Pour saisir la condition actuelle de la femme iranienne, remontons aux dernières heures de l’Empire Perse. Ayant gravi les échelons d’une armée désorganisée, le futur Reza Shah Pahlavi passe la porte de Téhéran suivi de 1200 hommes dans la nuit du 20 au 21 février 1921. Après plusieurs années de discorde, ce coup d’état sécurise la capitale historique et lui permet de gagner le titre de chef des armées, de poser la première pierre de l’émergente dynastie Pahlavi.[2] Mettant en fuite les influences russes et britanniques, Reza Shah Pahlavi est couronné en 1925 et entame une modernisation nationaliste en mettant en place un système politique s’inspirant de l’Occident. En une dizaine d’années, des écoles et des universités sortent de terre, le système judiciaire s’émancipe des juges religieux, la Perse devient l’Iran, l’usage d’un patronyme est introduit et le port du voile dans les lieux publics est prohibé[3].

Couronnement de Reza Shah

                Des intérêts divergents, du pétrole et de l’anticommunisme

À l’aube de la Seconde Guerre Mondiale, Reza Shah intensifie ses échanges commerciaux avec l’Allemagne et ne compte pas y renoncer. Craignant notamment que le Reich hitlérien mette la main sur les conséquents gisements pétrolier nécessaires à l’approvisionnement de l’URSS, l’Alliance anglo-soviétique envahi l’Iran en 1941 et se fait rapidement soutenir par de nombreux soldats américains. Bien que des relations diplomatiques existaient déjà entre l’Iran et les Etats-Unis, celles-ci prennent un tournant majeur[4]. Reza Shah est poussé à l’abdication et son fils Mohammad Reza Pahlavi revêt la couronne[5].

Mohammad Reza Pahlavi

L’occupation des territoires par les forces alliées, et par conséquent le retrait des troupes iraniennes de certaines régions, offre la possibilité au nouveau Parti démocratique du Kurdistan (PDK) de proclamer la première République Kurde : la République de Mahabad. Ce parti accorde une importance toute particulière à l’égalité entre hommes et femmes ainsi qu’au respect de la dignité humaine. Malheureusement, avec l’aide des forces américaines et britanniques, la monarchie iranienne arrêta les principaux responsables de la République de Mahabad et les fit emprisonner ou tuer[6].

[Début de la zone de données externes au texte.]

/-! ### takeError -/

@[simp] theorem takeError_cfg (e : CoreError) : (takeError e s).cfg = s.cfg := rfl
@[simp] theorem takeError_v (e : CoreError) : (takeError e s).v = s.v := rfl
@[simp] theorem takeError_i (e : CoreError) : (takeError e s).i = s.i := rfl
@[simp] theorem takeError_pc (e : CoreError) : (takeError e s).pc = s.pc := rfl
@[simp] theorem takeError_sp (e : CoreError) : (takeError e s).sp = s.sp := rfl
@[simp] theorem takeError_stack (e : CoreError) : (takeError e s).stack = s.stack := rfl
@[simp] theorem takeError_dt (e : CoreError) : (takeError e s).dt = s.dt := rfl
@[simp] theorem takeError_st (e : CoreError) : (takeError e s).st = s.st := rfl
@[simp] theorem takeError_phase (e : CoreError) : (takeError e s).phase = s.phase := rfl
@[simp] theorem takeError_status (e : CoreError) : (takeError e s).status = .halted ⟨e, s.pc⟩ := rfl
@[simp] theorem takeError_mem (e : CoreError) : (takeError e s).mem = s.mem := rfl
@[simp] theorem takeError_inputs (e : CoreError) : (takeError e s).inputs = s.inputs := rfl
@[simp] theorem takeError_draws (e : CoreError) : (takeError e s).draws = s.draws := rfl
@[simp] theorem takeError_requests (e : CoreError) : (takeError e s).requests = s.requests := rfl
@[simp] theorem readReg_takeError (r : RegId) (e : CoreError) : readReg r (takeError e s) = readReg r s := rfl
@[simp] theorem readByte_takeError (m : Nat) (e : CoreError) : readByte m (takeError e s) = readByte m s := rfl

/-! ### takeElapsed -/

@[simp] theorem takeElapsed_cfg : (takeElapsed s).cfg = s.cfg := rfl
@[simp] theorem takeElapsed_v : (takeElapsed s).v = s.v := rfl
@[simp] theorem takeElapsed_i : (takeElapsed s).i = s.i := rfl
@[simp] theorem takeElapsed_pc : (takeElapsed s).pc = s.pc := rfl
@[simp] theorem takeElapsed_sp : (takeElapsed s).sp = s.sp := rfl
@[simp] theorem takeElapsed_stack : (takeElapsed s).stack = s.stack := rfl
@[simp] theorem takeElapsed_dt : (takeElapsed s).dt = s.dt := rfl
@[simp] theorem takeElapsed_st : (takeElapsed s).st = s.st := rfl
@[simp] theorem takeElapsed_phase : (takeElapsed s).phase = s.phase := rfl
@[simp] theorem takeElapsed_status : (takeElapsed s).status = s.status := rfl
@[simp] theorem takeElapsed_mem : (takeElapsed s).mem = s.mem := rfl
@[simp] theorem takeElapsed_inputs : (takeElapsed s).inputs = { s.inputs with elapsed := s.inputs.elapsed.tail } := rfl
@[simp] theorem takeElapsed_draws : (takeElapsed s).draws = s.draws + 1 := rfl
@[simp] theorem takeElapsed_requests : (takeElapsed s).requests = s.requests := rfl
@[simp] theorem readReg_takeElapsed (r : RegId) : readReg r (takeElapsed s) = readReg r s := rfl
@[simp] theorem readByte_takeElapsed (m : Nat) : readByte m (takeElapsed s) = readByte m s := rfl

Dès la fin de la Guerre, les intérêts liés à l’industrie pétrolière et à la confrontation communiste deviennent les enjeux principaux[7]. Malgré un accord sur le retrait de l’occupation signé en 1942 entre l’Iran, la Grande-Bretagne et l’URSS, les troupes soviétiques campent sur leurs positions et sympathisent avec le Parti démocratique d’Azerbaïdjan (PDA). Avec l’aide des Etats-Unis, l’Iran arrive à obtenir le retrait des troupes soviétiques, à réduire drastiquement l’influence du PDA et à reprendre ainsi le contrôle sur le Nord-Ouest du pays en 1946. Dès lors, l’Amérique s’immisce concrètement dans les affaires politiques iraniennes[8].

Sous le gouvernement du premier ministre Mohammad Mossadegh, fondateur du Front national iranien, la nationalisation des productions pétrolières commence et s’oppose frontalement aux intérêts capitalistes occidentaux. Avec l’aide de la Grande-Bretagne, l’administration Eisenhower met en place le renversement du gouvernement Mossadegh[9] et renégocie les participations à l’exploitation pétrolière[10] en 1954. Au dépit des intérêts de la population iranienne, Ils s’en suivirent plusieurs manigances mercantiles et anticommunistes entre la monarchie de Mohammad Reza Pahlavi et les Etats-Unis.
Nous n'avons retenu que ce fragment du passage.